Eine Rückstellung wäre in einem bereits verjährten Jahr zu bilden, sofern der Grund für die Rückstellung aktuell noch besteht. Im ersten noch nicht verjährten Jahr ist die Rückstellung einzustellen und gleichzeitig ein Verlustabschlag in Höhe des Rückstellungsbetrags vorzunehmen.

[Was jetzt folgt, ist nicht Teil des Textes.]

-- ==== Sys2Proof/Laws/Step.lean ====
section
/-! SUPPORT. What a step can do, said once: a property that each effect keeps is kept by every step. -/

namespace Sys2Proof.Machine

/-- Two ports that differ at most in registers and levels: port state, access state, view, inbox and tables are
the same, and in RESET the enables too. -/
def Port.SameStation (q q' : Port) : Prop :=
  q'.state = q.state ∧ q'.access = q.access ∧ q'.view = q.view ∧ q'.inbox = q.inbox
  ∧ q'.routes = q.routes ∧ q'.admits = q.admits ∧ (q.state = .reset → q'.enables = q.enables)

/-- The effects of all commands and events, each with what its checks have established: a property with these
facts is kept by every step. -/
structure Kept (Inv : State → Prop) : Prop where
  queue : ∀ s l, Inv s → Inv { s with pending := l }
  access : ∀ s p a, Inv s → (s.port p).state ≠ .reset ∨ a = .idle ∨ a = .abandoned
      ∨ (∃ b e e', (s.port p).access = .pending b e ∧ a = .pending b e') → Inv (s.withAccess p a)
  registers : ∀ s p q, Inv s → (s.port p).SameStation q → Inv (s.setPort p q)
  post : ∀ s p plan, Inv s → s.postCheck p = .ok plan → Inv (s.acceptPost p plan)
  reply : ∀ s p ps, Inv s → s.replyCheck p = .ok ps →
    Inv (s.endExchange ps.x.slot (.reply ps.status ps.words ps.payload.len ps.payload.chain))
  cancel : ∀ s p t i, Inv s → (s.port p).connected = true → s.findTag p t = some i →
    Inv (s.endExchange i (.lapsed .cancelled))
  notify : ∀ s p ps set v, Inv s → notifyParams (s.port p).params = some ps → (s.port p).state = .online →
    (s.port p).routes[ps.service] = .notice set v → s.firstRefusal p v (membersOf set) = none →
    Inv (s.placeNotices (s.noticeRecord p v ps.words) (membersOf set))
  take : ∀ s p r rest, Inv s → (s.port p).connected = true → (s.port p).inbox = r :: rest →
    Inv (s.acceptTake p r rest)
  acquire : ∀ s p n, Inv s → (s.port p).connected = true → 1 ≤ n → n ≤ Config.maxChain →
    s.pool.heldCount p + n ≤ Config.heldLimit → n ≤ s.pool.free.length → Inv (s.setPool (s.pool.acquire p n))
  release : ∀ s p b, Inv s → (s.port p).connected = true → s.pool.isHeldHead p b = true →
    Inv (s.setPool (s.pool.giveBackChain b))
  append : ∀ s p a b, Inv s → (s.port p).connected = true → a ≠ b → s.pool.isHeldHead p a = true →
    s.pool.isHeldHead p b = true → (s.pool.chain a).length + (s.pool.chain b).length ≤ Config.maxChain →
    Inv (s.setPool (s.pool.join a b))
  scrub : ∀ s p b rest, Inv s → (s.port p).connected = true → s.pool.damaged = b :: rest →
    s.pool.scrub.busy = false → Inv (s.setPool (s.pool.startScrub p b rest))
  setRoute : ∀ s p v e, Inv s → (s.port p).state ≠ .reset →
    setRouteParams p (s.port p).params = some (v, e) ∨ e = .none → Inv (s.setRoute p v e)
  setAdmit : ∀ s p v set, Inv s → (s.port p).state ≠ .reset →
    setAdmitParams p (s.port p).params = some (v, set) → Inv (s.setAdmit p v set)
  join : ∀ s p, Inv s → (s.port p).state = .offline → Inv (s.changePortState p .online)
  leave : ∀ s p, Inv s → (s.port p).state = .online →
    Inv ((s.changePortState p .draining).answerUntaken (s.port p).untaken)
  parity : ∀ s p b, Inv s → s.permitted p = some b →
    Inv (s.setPool (s.pool.setDesc b { s.pool.desc b with damaged := true }))
  memory : ∀ s b w v, Inv s → Inv (s.setPool { s.pool with mem := Memory.write s.pool.mem (wordAddress b w) v })
  ticked : ∀ s, Inv s → s.phase = .running → Inv s.ticked
  expiry : ∀ s i, Inv s → s.due i = true → Inv (s.endExchange i (.lapsed .expired))
  scrubDone : ∀ s b rb, Inv s → s.pool.scrub.busy = true → s.pool.scrub.buffer = some b →
    Inv (s.setPool (s.pool.finishScrub b rb))
  drained : ∀ s p, Inv s → s.drained p = true → Inv (s.drainCompleted p)
  teardown : ∀ s p, Inv s → (s.port p).state ≠ .reset → Inv (s.tornDown p)
  leaveReset : ∀ s p, Inv s → (s.port p).state = .reset → s.phase = .running →
    Inv (s.changePortState p .offline)
  masterReset : ∀ s, Inv s → Inv s.masterCleared
  masterResetEnded : ∀ s straps, Inv s → s.phase = .masterReset → Inv (s.masterResetEnded straps)
  portsLeaveReset : ∀ s, Inv s → s.phase = .initPass → Inv { s.portsLeaveReset with phase := .running }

Keine Änderung bei verjährten Perioden ohne Auswirkung auf nicht verjährte Perioden: Eine Betriebsausgabe wurde in einem bereits verjährten Jahr vollständig abgezogen, obwohl ein Abzugsverbot bestand. Eine Änderung hat nicht zu erfolgen, weil der Fehler keine Auswirkungen auf noch nicht verjährte Jahre hat.
249
Berichtigungen beim Zu- und Abflussprinzip
Bei § 4 Abs 3 Ermittlern und Überschussrechnern ist bei Einkünften aus Vermietung und Verpachtung mangels Bilanz keine Bilanzänderung oder Bilanzberichtigung vorzunehmen. Die Berichtigung erfolgt in der fehlerhaften Steuererklärung. Sofern die Berichtigung in einem verjährten Veranlagungsjahr vorzunehmen wäre, ist die Berichtigung durch steuerwirksame Zu- und Abschläge durchzuführen, sofern der Fehler nicht in verjährte Jahre reicht (§§ 4 Abs 3, 28 Abs 7).
Fehler hinsichtlich der Absetzung für Abnutzung können durch Zu- und Abschläge auch bei der Einnahmen-Ausgaben-Rechnung und der Ermittlung der Einkünfte aus Vermietung und Verpachtung berücksichtigt werden.